# [INFORMATION SUPPLIED]
@[simp] theorem Tile.cfg_setUnit (tl : Tile) (u : Nat) (x : LUnit) : (tl.setUnit u x).lat.cfg = tl.lat.cfg := rfl
@[simp] theorem Tile.rd_setUnit (tl : Tile) (u : Nat) (x : LUnit) (g : Fld) (j : Nat) : (tl.setUnit u x).rd g j = tl.rd g j := rfl

/-- A lattice counter's step that leaves the lattice, or some register, leaves it whether or not the counter is being cleared (R155). -/
theorem Tile.latCount_keeps {α : Type} (view : Tile → α) (c : Ctx) (f : Tile → Tile) (tl : Tile) (h : view (f tl) = view tl) :
    view (tl.latCount c f) = view tl := by
  unfold Tile.latCount
  split
  · rfl
  · exact h

/-! ### Tokens on the links -/

/-- What the destinations `ds` of a token put on the links to unit `v`, the token having left in cycle `k` (R120). -/
def linked (k : Nat) (tok : Tok) (v : Nat) (ds : List (Nat × Nat)) : List (Nat × Nat × Tok) :=
  (ds.filter (fun d => d.1 == v)).map (fun d => (d.2, k + 2, tok))

/-- A unit whose inputs have been given some tokens more. -/
def LUnit.given (l : List (Nat × Nat × Tok)) (x : LUnit) : LUnit := { x with inq := x.inq ++ l }

theorem LUnit.given_given (x : LUnit) (l m : List (Nat × Nat × Tok)) : (x.given l).given m = x.given (l ++ m) := by
  simp [LUnit.given]

/-- A token given to its destinations stands last on their links, and nothing else of the units has changed. -/
theorem Tile.unit_feed (k : Nat) (tok : Tok) (v : Nat) (ds : List (Nat × Nat)) (tl : Tile) :
    (tl.feed k tok ds).unit v = (tl.unit v).given (linked k tok v ds) := by
  induction ds generalizing tl with
  | nil => simp [Tile.feed, linked, LUnit.given]
  | cons d ds ih =>
    obtain ⟨u, i⟩ := d
    rw [Tile.feed, ih, Tile.unit_setUnit]
    by_cases h : u = v
    · subst h
      simp [linked, LUnit.given]
    · simp [linked, h]

theorem Tile.regs_feed (k : Nat) (tok : Tok) (ds : List (Nat × Nat)) (tl : Tile) : (tl.feed k tok ds).regs = tl.regs := by
  induction ds generalizing tl with
  | nil => rfl
  | cons d ds ih => exact ih _

/-- The same for all the tokens that leave a unit in one cycle. -/
theorem Tile.unit_feeds (k v : Nat) (dests : Nat → List (Nat × Nat)) (l : List (Nat × Tok)) (tl : Tile) :
    (l.foldl (fun t q => t.feed k q.2 (dests q.1)) tl).unit v = (tl.unit v).given (l.flatMap (fun q => linked k q.2 v (dests q.1))) := by
  induction l generalizing tl with
  | nil => simp [LUnit.given]
  | cons q l ih => rw [List.foldl_cons, ih, Tile.unit_feed, LUnit.given_given, List.flatMap_cons]

/-! ### Passing and holding -/

/-- The tokens that are to leave a unit in this cycle, each with its output. -/
def LUnit.leaving (c : Ctx) (x : LUnit) : List (Nat × Tok) :=
  (x.pipe.filter (fun p => decide (p.2.1 ≤ c.cycle))).map (fun p => (p.1, p.2.2))

/-- A unit without the tokens that have left it. -/
def LUnit.left (c : Ctx) (x : LUnit) : LUnit := { x with pipe := x.pipe.filter (fun p => decide (c.cycle < p.2.1)) }

/-- Where every input fed has room, the tokens that are ready pass to their links (R121). -/
theorem Tile.passUnit_room {c : Ctx} {u : Nat} {tl : Tile} (h : tl.HasRoom u ((tl.unit u).leaving c)) :
    tl.passUnit c u = ((tl.unit u).leaving c).foldl (fun t q => t.feed c.cycle q.2 (tl.lat.cfg.dests u q.1))
      (tl.setUnit u ((tl.unit u).left c)) := by
  rw [LUnit.leaving, List.foldl_map]
  refine if_pos ?_
  rw [List.isEmpty_iff, List.filter_eq_nil_iff]
  intro p hp
  simpa using h (p.1, p.2.2) (List.mem_map_of_mem hp)

/-- Where some input has none, all of them hold, and the counts of R153 take note (R121). -/
theorem Tile.passUnit_full {c : Ctx} {u : Nat} {tl : Tile} (h : ¬ tl.HasRoom u ((tl.unit u).leaving c)) :
    ∃ full, tl.passUnit c u = (tl.setUnit u ((tl.unit u).holds c.cycle)).imbalance c u full := by
  refine ⟨_, if_neg fun hnil => h ?_⟩
  rw [List.isEmpty_iff, List.filter_eq_nil_iff] at hnil
  intro q hq
  obtain ⟨p, hp, rfl⟩ := List.mem_map.1 hq
  simpa using hnil p hp
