-- ==== Sys2Proof/Machine/Operands.lean ====
section
/-! DEFINITION. The operands of a command: the payload classes (R63 of 30_encoding.md), and the byte orders in which
payload and response bytes meet the lanes (R16 of 00_scope.md, R41 to R43 of 20_memory.md). -/

namespace Sys2Proof
namespace Machine

/-- The payload classes (R63). -/
inductive PayloadClass where
  | noPayload
  | msg
  | blocks
  | state64
deriving DecidableEq, Repr

/-- `|In|` is within `PAYLOAD_MAX` (R13, R63). -/
def fits (p : Params) (len : Nat) : Bool :=
  match p.payloadMax with
  | none => true
  | some m => decide (len ≤ m)

/-- The legal payload lengths of a class; any other length raises `E_PAYLOAD` (R63, R67). -/
def PayloadClass.admits (p : Params) (c : PayloadClass) (len : Nat) : Bool :=
  match c with
  | .noPayload => decide (len = 0)
  | .msg => fits p len
  | .blocks => fits p len
  | .state64 => decide (len = 64)

/-- The payload class of each command (R63). -/
def payloadClass : Instr → PayloadClass
  | .permute => .noPayload
  | .absorbPad => .msg
  | .absorbBlk => .blocks
  | .squeeze _ => .noPayload
  | .hash _ => .msg
  | .init => .noPayload
  | .update => .msg
  | .finalize => .noPayload
  | .loadState => .state64
  | .readState => .noPayload
  | .clearErr => .noPayload

/-- `BE32`: big-endian assembly, first byte most significant (R16, R41). -/
def be32 (b0 b1 b2 b3 : Byte) : Word :=
  b0.zeroExtend 32 <<< 24 ||| b1.zeroExtend 32 <<< 16 ||| b2.zeroExtend 32 <<< 8 ||| b3.zeroExtend 32

/-- Little-endian assembly, first byte least significant (R43, R190). -/
def le32 (b0 b1 b2 b3 : Byte) : Word :=
  b0.zeroExtend 32 ||| b1.zeroExtend 32 <<< 8 ||| b2.zeroExtend 32 <<< 16 ||| b3.zeroExtend 32 <<< 24

/-- `LE4`: little-endian serialization, least-significant byte first (R16, R42). -/
def le4 (x : Word) : List Byte :=
  [x.extractLsb' 0 8, x.extractLsb' 8 8, x.extractLsb' 16 8, x.extractLsb' 24 8]

/-- `B[p]`. Every use reads inside its sequence, so the 0 of an outside index is never seen (log 12). -/
def byteAt (b : List Byte) (q : Nat) : Byte := b.getD q 0

/-- `B[a .. a+n)` (R16). -/
def slice (b : List Byte) (a n : Nat) : List Byte := (b.drop a).take n

end Machine
end Sys2Proof
end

# [INSTRUCTIONS FOR THE TASK]
Please return the lines above exactly, from the first one down to the line with "cleared (R155). -/", and stop after that line.

# [SOLVED EXERCISE]
@[simp] theorem Tile.cfg_setUnit (tl : Tile) (u : Nat) (x : LUnit) : (tl.setUnit u x).lat.cfg = tl.lat.cfg := rfl
@[simp] theorem Tile.rd_setUnit (tl : Tile) (u : Nat) (x : LUnit) (g : Fld) (j : Nat) : (tl.setUnit u x).rd g j = tl.rd g j := rfl

/-- A lattice counter's step that leaves the lattice, or some register, leaves it whether or not the counter is being cleared (R155). -/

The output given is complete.